◆ EXERCISE PROMPT ◆
From the line containing "def State.ovrAt (s" onward to the last line of the data below, copy each line exactly and add nothing.
### DATA
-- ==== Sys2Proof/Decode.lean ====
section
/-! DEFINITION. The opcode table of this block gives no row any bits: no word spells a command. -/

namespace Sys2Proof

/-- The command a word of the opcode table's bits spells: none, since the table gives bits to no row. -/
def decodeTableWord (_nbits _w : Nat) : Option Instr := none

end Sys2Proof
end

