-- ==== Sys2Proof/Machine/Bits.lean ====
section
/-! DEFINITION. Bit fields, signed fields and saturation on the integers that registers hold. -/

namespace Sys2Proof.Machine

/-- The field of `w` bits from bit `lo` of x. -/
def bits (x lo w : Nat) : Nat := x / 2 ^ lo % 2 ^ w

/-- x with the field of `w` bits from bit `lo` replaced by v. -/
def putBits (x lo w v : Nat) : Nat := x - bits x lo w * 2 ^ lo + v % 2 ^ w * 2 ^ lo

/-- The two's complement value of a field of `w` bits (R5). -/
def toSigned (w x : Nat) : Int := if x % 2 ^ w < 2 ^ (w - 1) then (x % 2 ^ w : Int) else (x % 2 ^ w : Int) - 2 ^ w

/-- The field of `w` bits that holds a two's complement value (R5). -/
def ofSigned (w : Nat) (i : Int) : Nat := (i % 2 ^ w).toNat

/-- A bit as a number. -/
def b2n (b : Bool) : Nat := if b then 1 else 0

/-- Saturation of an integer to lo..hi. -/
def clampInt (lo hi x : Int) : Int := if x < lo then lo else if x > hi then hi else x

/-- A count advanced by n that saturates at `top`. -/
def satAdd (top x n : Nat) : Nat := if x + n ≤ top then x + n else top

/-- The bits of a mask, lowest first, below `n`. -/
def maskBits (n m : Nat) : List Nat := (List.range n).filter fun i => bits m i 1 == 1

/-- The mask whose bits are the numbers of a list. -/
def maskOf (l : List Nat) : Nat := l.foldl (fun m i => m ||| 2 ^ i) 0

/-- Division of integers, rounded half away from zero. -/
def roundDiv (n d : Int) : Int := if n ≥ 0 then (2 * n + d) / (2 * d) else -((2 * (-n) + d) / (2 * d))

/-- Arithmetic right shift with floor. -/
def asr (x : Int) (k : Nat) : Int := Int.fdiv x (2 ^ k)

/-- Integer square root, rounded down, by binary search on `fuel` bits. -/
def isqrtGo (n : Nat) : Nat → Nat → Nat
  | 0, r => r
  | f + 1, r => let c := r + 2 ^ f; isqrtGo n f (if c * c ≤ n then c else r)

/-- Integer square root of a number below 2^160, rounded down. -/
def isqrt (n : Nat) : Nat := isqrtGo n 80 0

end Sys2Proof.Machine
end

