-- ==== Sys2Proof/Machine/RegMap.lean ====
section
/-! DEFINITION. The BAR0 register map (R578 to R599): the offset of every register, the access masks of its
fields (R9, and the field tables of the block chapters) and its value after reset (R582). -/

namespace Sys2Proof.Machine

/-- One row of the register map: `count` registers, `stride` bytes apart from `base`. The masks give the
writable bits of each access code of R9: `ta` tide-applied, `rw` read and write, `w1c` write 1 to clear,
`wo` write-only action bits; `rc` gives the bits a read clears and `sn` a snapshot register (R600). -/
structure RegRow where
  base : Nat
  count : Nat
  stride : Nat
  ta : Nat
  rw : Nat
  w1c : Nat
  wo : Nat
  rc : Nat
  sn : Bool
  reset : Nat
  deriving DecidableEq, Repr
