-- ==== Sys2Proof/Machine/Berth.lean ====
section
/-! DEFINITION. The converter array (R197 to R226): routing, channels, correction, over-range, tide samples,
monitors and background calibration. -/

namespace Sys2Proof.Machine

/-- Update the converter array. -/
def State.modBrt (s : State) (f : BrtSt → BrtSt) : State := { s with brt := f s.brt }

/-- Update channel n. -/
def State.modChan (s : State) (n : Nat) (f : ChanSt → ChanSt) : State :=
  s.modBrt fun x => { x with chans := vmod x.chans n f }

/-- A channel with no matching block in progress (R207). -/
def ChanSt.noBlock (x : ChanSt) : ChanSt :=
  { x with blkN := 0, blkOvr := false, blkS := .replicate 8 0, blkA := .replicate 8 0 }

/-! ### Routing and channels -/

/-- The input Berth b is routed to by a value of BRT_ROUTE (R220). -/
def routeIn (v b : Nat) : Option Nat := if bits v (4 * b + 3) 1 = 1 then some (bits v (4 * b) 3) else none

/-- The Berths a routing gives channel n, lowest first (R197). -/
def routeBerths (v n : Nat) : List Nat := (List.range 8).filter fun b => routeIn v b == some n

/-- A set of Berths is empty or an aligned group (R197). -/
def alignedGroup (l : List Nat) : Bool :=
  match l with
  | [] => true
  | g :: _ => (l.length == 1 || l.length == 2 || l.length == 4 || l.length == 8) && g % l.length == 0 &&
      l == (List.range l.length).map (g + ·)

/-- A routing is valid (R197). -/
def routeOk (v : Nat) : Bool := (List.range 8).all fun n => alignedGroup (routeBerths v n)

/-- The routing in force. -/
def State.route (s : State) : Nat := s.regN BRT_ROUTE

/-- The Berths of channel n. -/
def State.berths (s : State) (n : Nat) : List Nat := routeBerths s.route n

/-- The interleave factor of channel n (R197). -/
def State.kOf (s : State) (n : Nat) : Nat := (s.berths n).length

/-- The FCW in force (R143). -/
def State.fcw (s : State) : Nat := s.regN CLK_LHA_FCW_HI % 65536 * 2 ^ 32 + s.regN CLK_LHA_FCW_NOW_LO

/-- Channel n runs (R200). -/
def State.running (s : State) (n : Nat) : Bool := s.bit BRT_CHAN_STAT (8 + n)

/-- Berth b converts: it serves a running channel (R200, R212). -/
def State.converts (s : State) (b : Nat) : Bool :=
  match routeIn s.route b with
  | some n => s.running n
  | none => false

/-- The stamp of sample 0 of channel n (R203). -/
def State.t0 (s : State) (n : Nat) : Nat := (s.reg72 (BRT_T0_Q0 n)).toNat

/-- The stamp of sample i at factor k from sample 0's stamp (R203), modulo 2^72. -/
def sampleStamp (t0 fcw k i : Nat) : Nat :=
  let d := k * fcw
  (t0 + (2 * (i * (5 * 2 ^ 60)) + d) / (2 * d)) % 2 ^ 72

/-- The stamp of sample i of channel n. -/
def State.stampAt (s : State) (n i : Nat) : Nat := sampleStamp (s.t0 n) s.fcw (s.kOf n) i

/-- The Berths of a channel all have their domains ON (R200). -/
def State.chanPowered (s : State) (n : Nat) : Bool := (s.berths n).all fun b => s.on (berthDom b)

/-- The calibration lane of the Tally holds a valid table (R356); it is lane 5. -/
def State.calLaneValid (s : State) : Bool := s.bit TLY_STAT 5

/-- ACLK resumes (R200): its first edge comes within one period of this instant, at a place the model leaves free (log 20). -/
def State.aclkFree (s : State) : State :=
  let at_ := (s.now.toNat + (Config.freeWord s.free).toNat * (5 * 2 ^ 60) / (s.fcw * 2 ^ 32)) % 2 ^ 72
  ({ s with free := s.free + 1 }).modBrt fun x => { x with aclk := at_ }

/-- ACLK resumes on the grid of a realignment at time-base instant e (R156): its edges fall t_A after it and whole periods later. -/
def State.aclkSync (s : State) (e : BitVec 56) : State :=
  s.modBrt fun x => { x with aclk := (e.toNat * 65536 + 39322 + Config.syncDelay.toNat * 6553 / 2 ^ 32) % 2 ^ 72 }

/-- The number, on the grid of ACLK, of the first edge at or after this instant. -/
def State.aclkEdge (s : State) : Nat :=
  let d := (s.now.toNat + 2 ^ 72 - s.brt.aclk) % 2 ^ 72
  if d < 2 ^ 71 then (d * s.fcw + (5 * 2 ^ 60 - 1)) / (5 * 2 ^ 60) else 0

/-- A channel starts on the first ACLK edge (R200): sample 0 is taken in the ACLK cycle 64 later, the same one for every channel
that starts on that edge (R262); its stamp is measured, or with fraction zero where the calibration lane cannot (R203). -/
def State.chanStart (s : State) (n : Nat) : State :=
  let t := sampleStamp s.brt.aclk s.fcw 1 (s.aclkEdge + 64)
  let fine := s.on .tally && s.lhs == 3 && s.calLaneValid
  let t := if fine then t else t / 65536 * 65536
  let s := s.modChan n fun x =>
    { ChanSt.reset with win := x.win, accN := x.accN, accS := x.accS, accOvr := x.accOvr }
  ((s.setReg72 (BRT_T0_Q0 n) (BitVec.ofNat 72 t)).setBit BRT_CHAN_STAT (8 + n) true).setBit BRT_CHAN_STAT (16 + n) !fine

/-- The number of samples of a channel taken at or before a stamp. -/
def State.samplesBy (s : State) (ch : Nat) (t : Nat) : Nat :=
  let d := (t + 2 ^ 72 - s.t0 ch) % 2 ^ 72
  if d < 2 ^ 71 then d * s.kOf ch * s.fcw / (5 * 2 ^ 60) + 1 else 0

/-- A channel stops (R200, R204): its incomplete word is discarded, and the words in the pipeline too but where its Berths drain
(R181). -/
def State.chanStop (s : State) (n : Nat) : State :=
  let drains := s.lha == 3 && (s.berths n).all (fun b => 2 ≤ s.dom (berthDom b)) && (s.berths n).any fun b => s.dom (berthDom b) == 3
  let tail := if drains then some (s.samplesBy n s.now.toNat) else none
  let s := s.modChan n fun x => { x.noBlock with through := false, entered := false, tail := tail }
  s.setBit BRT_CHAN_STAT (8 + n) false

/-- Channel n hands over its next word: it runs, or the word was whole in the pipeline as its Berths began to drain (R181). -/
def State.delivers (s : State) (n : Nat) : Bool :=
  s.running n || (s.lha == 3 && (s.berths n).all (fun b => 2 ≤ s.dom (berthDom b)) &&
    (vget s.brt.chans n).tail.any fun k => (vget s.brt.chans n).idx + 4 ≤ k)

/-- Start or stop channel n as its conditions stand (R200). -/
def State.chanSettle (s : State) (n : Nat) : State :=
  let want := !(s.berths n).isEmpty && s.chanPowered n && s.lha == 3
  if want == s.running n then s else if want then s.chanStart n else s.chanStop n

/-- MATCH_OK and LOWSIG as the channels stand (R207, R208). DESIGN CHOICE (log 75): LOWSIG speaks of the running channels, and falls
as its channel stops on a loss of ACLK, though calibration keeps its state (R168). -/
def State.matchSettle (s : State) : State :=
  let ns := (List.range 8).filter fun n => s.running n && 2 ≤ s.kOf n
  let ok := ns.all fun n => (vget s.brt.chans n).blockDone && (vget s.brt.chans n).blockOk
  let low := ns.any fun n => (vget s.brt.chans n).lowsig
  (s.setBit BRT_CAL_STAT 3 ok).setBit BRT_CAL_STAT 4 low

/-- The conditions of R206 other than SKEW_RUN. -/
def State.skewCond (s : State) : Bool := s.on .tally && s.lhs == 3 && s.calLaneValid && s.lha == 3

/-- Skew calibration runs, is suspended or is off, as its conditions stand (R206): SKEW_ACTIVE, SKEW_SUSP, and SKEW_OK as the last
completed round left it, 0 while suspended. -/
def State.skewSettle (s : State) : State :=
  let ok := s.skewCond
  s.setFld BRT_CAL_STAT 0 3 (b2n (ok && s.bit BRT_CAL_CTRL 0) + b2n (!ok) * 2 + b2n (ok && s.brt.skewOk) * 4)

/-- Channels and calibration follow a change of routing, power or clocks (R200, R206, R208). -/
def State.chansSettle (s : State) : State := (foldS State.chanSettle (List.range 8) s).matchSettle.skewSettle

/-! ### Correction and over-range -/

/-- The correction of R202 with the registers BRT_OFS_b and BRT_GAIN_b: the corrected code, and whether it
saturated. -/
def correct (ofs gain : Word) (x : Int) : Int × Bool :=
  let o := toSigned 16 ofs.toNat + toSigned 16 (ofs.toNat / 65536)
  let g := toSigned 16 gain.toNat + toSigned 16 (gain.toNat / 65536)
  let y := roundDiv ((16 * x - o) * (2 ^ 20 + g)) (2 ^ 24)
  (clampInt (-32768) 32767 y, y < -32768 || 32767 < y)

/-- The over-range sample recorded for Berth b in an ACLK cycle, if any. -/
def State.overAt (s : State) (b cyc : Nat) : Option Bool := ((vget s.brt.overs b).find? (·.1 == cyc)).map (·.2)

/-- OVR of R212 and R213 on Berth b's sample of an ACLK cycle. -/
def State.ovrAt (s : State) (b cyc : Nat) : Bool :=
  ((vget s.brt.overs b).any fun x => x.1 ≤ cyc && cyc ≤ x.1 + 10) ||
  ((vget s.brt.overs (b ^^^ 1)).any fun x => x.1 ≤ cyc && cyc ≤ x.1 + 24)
######
◆ ANSWER TO THIS EXERCISE ◆
def State.ovrAt (s : State) (b cyc : Nat) : Bool :=
  ((vget s.brt.overs b).any fun x => x.1 ≤ cyc && cyc ≤ x.1 + 10) ||
  ((vget s.brt.overs (b ^^^ 1)).any fun x => x.1 ≤ cyc && cyc ≤ x.1 + 24)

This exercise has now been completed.